Elle le hait, elle le lui
dit, mais on sait ce que cela veut dire : « Vous savez bien que quand je
vous
hais, c’est que je vous aime à un degré de passion qui
égare ma raison. »
Sa vie se passe ainsi à aimer, à haïr, à
défaillir, à renaître, à mourir, c’est-à-dire à aimer toujours. Tout finit
chaque fois par un pardon, par un raccommodement, par une étreinte plus
violente. M. de Guibert pense à sa fortune et à son établissement ; elle s’en
occupe pour lui. Oui, elle s’occupe de le marier. Quand il se marie (car il a le
front de se marier au plus fort de cette passion), elle s’y intéresse ; elle
loue sa jeune femme qu’elle rencontre : hélas ! c’est peut-être à cette louange
généreuse que nous devons la conservation des Lettres, que
tout d’ailleurs, entre de telles mains rivales, semblait devoir anéantir. On
croirait que ce mariage de M. de Guibert va tout rompre ; la noble insensée le
croit d’abord elle-même ; mais erreur ! la passion se rit de ces impossibilités
sociales et de ces barrières. Elle continue donc, malgré tout, à aimer
M. de Guibert, sans plus rien lui demander que de se laisser aimer. Après bien
des luttes, tout est revenu le dernier jour, comme s’il n’y avait rien eu de
brisé entre eux. Aussi bien, elle se sent mourir ; elle redouble l’usage de
l’opium. Elle ne veut plus que vivre au jour le jour, sans avenir : la passion
a-t-elle donc de l’avenir ? « Je ne me sens le besoin d’être aimée
qu’aujourd’hui ; rayons de notre dictionnaire les mots jamais,
toujours. »
Le second volume n’est plus qu’un cri aigu avec
de rares intermittences. On n’imagine pas quelles formes inépuisables elle sait
donner au même sentiment : le fleuve de feu déborde à chaque pas en sources
rejaillissantes. Résumons avec elle : « Tant de contradictions, tant de
mouvements contraires sont vrais et s’expliquent par ces trois mots : Je vous aime. »
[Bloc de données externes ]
/-- Whether a team may be pre-empted for a launch: one of its class with a higher priority number. -/
def State.ranksBelow (s : State) (l : Launch) (t : Team) : Bool :=
  (s.launches[t.launch]?).any fun o => o.classA = l.classA && s.priorityOf l < s.priorityOf o

/-- A launch whose next cluster-team cannot be placed takes one more victim, where those leaving do not suffice and victims can
make the room (R455). -/
def State.preemptFor (s : State) (cluster : Nat) (w : Waiting) : Option State :=
  match s.launches[w.launch]? with
  | some l =>
    let here (t : Team) : Bool := t.core / 8 = cluster && holdsCore t
    let leaving (t : Team) : Bool := here t && t.preempt ≠ .none
    if l.state ≠ .running || (s.withoutTeams leaving).hasRoom cluster w ||
        !(s.withoutTeams fun t => leaving t || (here t && s.ranksBelow l t)).hasRoom cluster w then none
    else (s.victim cluster l).map s.preemptTeam
  | none => none

/-- The work that waits on a cluster, by the priority number of its launch's queue, the lowest first (R455). -/
def State.byPriority (s : State) (cluster : Nat) : List Waiting :=
  let prio (w : Waiting) : Nat := ((s.launches[w.launch]?).map s.priorityOf).getD 0
  sortBy (fun a b => decide (prio a ≤ prio b)) (s.waitingOn cluster)

/-- TEAM_RESIDENCY (R201, R293, R304): the subject cluster's stoker starts the next cluster-team it has room for, or takes
the next array billet; failing that, it pre-empts for the work that waits, the highest priority first. -/
def execTeamResidency (s : State) : Out :=
  let c := s.subject
  match s.clusters[c]? with
  | none => .next s
  | some cl => match (headShares cl.shares).findSome? (s.startShare c) with
    | some s1 => .next s1
    | none => match (List.range s.launches.length).findSome? (s.startOrdered true c) with
      | some s1 => .next s1
      | none => match s.yieldBack c with
        | some s1 => .next s1
        | none => .next (((s.byPriority c).findSome? (s.preemptFor c)).getD s)

/-! ### Stealing and donation (R305) -/

/-- Whether a cluster has a core with room for another team, of any kernel (R305). -/
def State.roomOn (s : State) (c : Nat) : Bool :=
  (List.range 8).any fun i => s.coreServes (8 * c + i) (s.regs.classa.getLsbD c) && (s.coreTeams (8 * c + i)).length < 8

/-- Whether a launch's work may move to a cluster: a launch in free mode that the cluster may serve, a core of which has room
for its team; and whether a queued billet may. -/
def State.mayMove (s : State) (cluster launch : Nat) : Bool :=
  match s.launches[launch]? with
  | some l => !l.ordered && s.clusterServes cluster l.classA && (if l.isTask then s.roomOn cluster else s.coresFor cluster l l.kernel ≠ [])
  | none => false
def State.mayShip (s : State) (cluster : Nat) (b : Billet) : Bool :=
  s.mayMove cluster b.launch && (s.billetKernel b).all fun k => s.coresFor cluster k.1 k.2 ≠ []
def sharesLeft (ss : List Share) : Nat := (ss.map fun x => x.stop - x.next).sum

/-- The upper `n` indices of some shares: what stays, and what moves. -/
def splitShares : Nat → List Share → List Share × List Share
  | _, [] => ([], [])
  | n, x :: r =>
    let rest := splitShares n r
    let left := n - sharesLeft rest.2
    let take := min left (x.stop - x.next)
    ((if take = x.stop - x.next then [] else [{ x with stop := x.stop - take }]) ++ rest.1,
     (if take = 0 then [] else [{ x with next := x.stop - take }]) ++ rest.2)

/-- The unstarted work of a cluster, and of a die, that may move to a cluster. -/
def State.movableOf (s : State) (me c : Nat) : Nat :=
  ((s.clusters[c]?).map fun x => sharesLeft (x.shares.filter fun y => s.mayMove me y.launch)).getD 0
def dieClusters (d : Nat) : List Nat := (List.range 6).map (6 * d + ·)
def State.movableOn (s : State) (me d : Nat) : Nat := ((dieClusters d).map (s.movableOf me)).sum

/-- The place with the most unstarted work among some, ties to the lower; one team is not stolen, since its half is none. -/
def richest (load : Nat → Nat) (xs : List Nat) : Option Nat :=
  xs.foldl (fun best c => match best with
    | none => if 2 ≤ load c then some c else none
    | some b => if load b < load c then some c else some b) none

/-- The upper `n` of a cluster's movable work moved to another (R305). -/
def State.moveShares (s : State) (src dst n : Nat) : State :=
  match s.clusters[src]? with
  | none => s
  | some c =>
    let movable := c.shares.filter fun y => s.mayMove dst y.launch
    let p := splitShares n movable
    let s1 := s.modCluster src fun c => { c with shares := c.shares.filter (fun y => !s.mayMove dst y.launch) ++ p.1 }
    let before (a b : Share) : Bool := a.launch < b.launch || (a.launch = b.launch && a.next ≤ b.next)
    s1.modCluster dst fun c => { c with shares := sortBy before (c.shares ++ p.2) }

/-- Whether an ordered launch still has teams or billets to start on a cluster. -/
def State.orderedLeft (s : State) (c : Nat) : Bool :=
  (List.range s.launches.length).any fun li => (s.launches[li]?).any fun l =>
    l.state = .running && l.ordered && s.orderedNext c li l ≠ []

/-- Whether a cluster has nothing left to start and room for a team (R305). -/
def State.idleCluster (s : State) (c : Nat) : Bool :=
  match s.clusters[c]? with
  | some x => x.shares = [] && x.billets = [] && x.overflow = [] && !s.orderedLeft c && s.roomOn c
  | none => false

/-- The upper half of a die's movable work moved to a cluster of another, from its highest clusters on. -/
def State.moveDie (s : State) (d dst : Nat) : State :=
  ((dieClusters d).reverse.foldl (fun (acc : State × Nat) c =>
    let n := min acc.2 (s.movableOf dst c)
    (acc.1.moveShares c dst n, acc.2 - n)) (s, s.movableOn dst d / 2)).1

/-- CLUSTER_STEAL: the subject cluster takes the upper half of its largest sibling's unstarted work, or, when its die has none,
of the die that has most. -/
def execClusterSteal (s : State) : Out :=
  let c := s.subject
  if !s.idleCluster c then .next s
  else
    let die := c / 6
    match richest (s.movableOf c) (dieClusters die) with
    | some v => .next (s.moveShares v c (s.movableOf c v / 2))
    | none => match richest (s.movableOn c) ((List.range 3).filter (· ≠ die)) with
      | some d => .next (s.moveDie d c)
      | none => .next s

/-- BILLET_DONATION: the next cluster of the die that holds queued billets ships half of those that may move, youngest
first. -/
def execBilletDonation (s : State) : Out :=
  let c := s.subject
  let die := c / 6
  if !s.idleCluster c || (richest (s.movableOf c) (dieClusters die)).isSome then .next s
  else
    let others := (List.range 5).map fun i => 6 * die + (c % 6 + 1 + i) % 6
    match others.find? fun x => (s.clusters[x]?).any fun k => k.billets.any (s.mayShip c) with
    | none => .next s
    | some v => match s.clusters[v]? with
      | none => .next s
      | some k =>
        let mov := k.billets.filter (s.mayShip c)
        let give := mov.drop (mov.length - mov.length / 2)
        let s1 := s.modCluster v fun k => { k with billets := k.billets.filter fun b => !give.contains b }
        .next (s1.modCluster c fun k => { k with billets := k.billets ++ give.reverse })

/-! ### Saving, flushing and returning (R284, R286-R288, R330) -/

/-- A team at its pre-emption point: its state is kept and written to the save area, its groups give up their seats, and its
subscriptions go dormant (R286, R287, R330). DESIGN CHOICE (assumption log, entry 53): it is given back from its team. -/
def State.saveTeam (s : State) (t : Nat) : State :=
  let n := ((s.teams[t]?).map saveBytes).getD 0 + 64 * s.enginesOut t
  let s0 := (s.saveWrite t 0 0 (s.savedBytes n)).draw
  let s1 := s0.modTeam t fun tm =>
    { tm with residency := .switchedOut, savedAt := s.nextId, groups := tm.groups.map fun g => unseat (saveGroup g) }
  { s1 with subs := s1.subs.map fun b => if b.subscriber = t && b.state = .active then { b with state := .dormant } else b }

/-- Whether a flushed team's engine commands and its writes to ORD pages are still under way: they complete before its state
is discarded (R288, R420). -/
def State.flushBlocked (s : State) (t : Nat) : Bool :=
  ((s.opsOfTeam t).any fun o => engineWrites o || o.kind = .ce || o.kind = .tgms) ||
  s.reqs.any fun r => r.team = t && r.ord && isWrite r.kind && !r.performed

/-- FLUSH-AND-RESTART (R288, R327, R420): the team's state is discarded, the operations of its groups and of the handler that
served one of them among it; it restarts from its entry. -/
def State.flushTeam (s : State) (t : Nat) : State :=
  let s1 := s.settlePubs t
  let s2 := s1.modTeam t fun tm => { resetTeam tm with residency := .switchedOut, life := tm.life + 1 }
  let serves (c : Nat) : Bool := ((s2.clusters[c]?).bind Cluster.handler).any fun h => h.stop.team = t
  let mine (i : Issuer) : Bool := match i with | .group u _ => u = t | .handler c => serves c | .none => false
  { s2 with
    ops := s2.ops.filter fun o => !mine o.issuer
    reqs := s2.reqs.filter fun r => !(r.team = t && r.kind = .read && !r.performed)
    subs := (s2.subs.filter fun b => b.subscriber ≠ t).map fun b => if b.publisher = t then { b with state := .ended } else b
    updates := s2.updates.filter fun u => u.subscriber ≠ t
    clusters := s2.clusters.map fun c => { c with
      stops := c.stops.filter fun x => x.team ≠ t
      handler := match c.handler with | some h => if h.stop.team = t then none else some h | none => none } }

/-- Operations of a team that a save waits for: all but copies at a chunk boundary, and free `TGMS` commands without .ORD
after a batch (R286, R313, R318). The members of such a command wait with it. -/
def State.saveBlocked (s : State) (t : Nat) : Bool :=
  let stopped (o : Op) : Bool := match o.effect with
    | .copy .. => o.todo = []
    | .tile .. => o.todo.head? = some .pause
    | _ => false
  let member (o : Op) : Bool := o.kind = .tgms && (s.opsOfTeam t).any fun p => p.id < o.id && stopped p &&
    (match p.effect with | .tile _ n _ _ => o.id < p.id + n | _ => false)
  (s.opsOfTeam t).any fun o => !stopped o && !member o

/-- PREEMPT_SAVE_COMPLETE: the subject team leaves its core once its issued words have completed or, when it is flushed, once
its engine commands and ORD writes have. -/
def execPreemptSaveComplete (s : State) : Out :=
  match s.teams[s.subject]? with
  | none => .next s
  | some t =>
    if t.residency ≠ .saving then .next s
    else if t.preempt = .flush then .next (if s.flushBlocked s.subject then s else s.flushTeam s.subject)
    else .next (if s.saveBlocked s.subject then s else s.saveTeam s.subject)

/-- A subscription of a team that returns (R330): one that was dormant is active again. Its log is replayed; after an overflow
the records on their way are applied and the region is synchronised, from the publisher's core or its saved context. -/
def State.wakeSub (s : State) (t h : Nat) : State :=
  match s.sub? t h with
  | none => s
  | some b =>
    let s1 := s.modSub t h fun b =>
      { b with state := if b.state = .dormant then .active else b.state, log := [], overflow := false }
    if b.overflow then
      let s2 := (s1.updates.filter fun u => u.subscriber = t && u.handle = h).foldl State.applyUpdate s1
      match s2.sub? t h with
      | some x => s2.subPut x ⟨0, s2.regionBytes x 0 x.len⟩
      | none => s2
    else b.log.foldl (fun s w => match s.sub? t h with | some x => s.subPut x w | none => s) s1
Remarquez qu’à travers cette vie d’épuisement et de délire, Mlle de Lespinasse voit le monde ; elle reçoit ses
amis
tant qu’elle peut ; elle les étonne bien parfois avec ses variations d’humeur,
mais ils attribuent cette altération chez elle à ses regrets de l’absence, puis
de la mort de M. de Mora. « Ils me font l’honneur de croire que je suis
restée abîmée par la perte que j’ai faite. »
Ils l’en louent et l’en
admirent, ce qui redouble sa honte. Le pauvre d’Alembert, qui demeure sous le
même toit, essaie vainement de la consoler, de l’entretenir ; il ne peut
comprendre qu’elle le repousse par moments avec une sorte d’horreur. Hélas !
c’était l’horreur qu’elle avait de sa propre dissimulation avec un tel ami.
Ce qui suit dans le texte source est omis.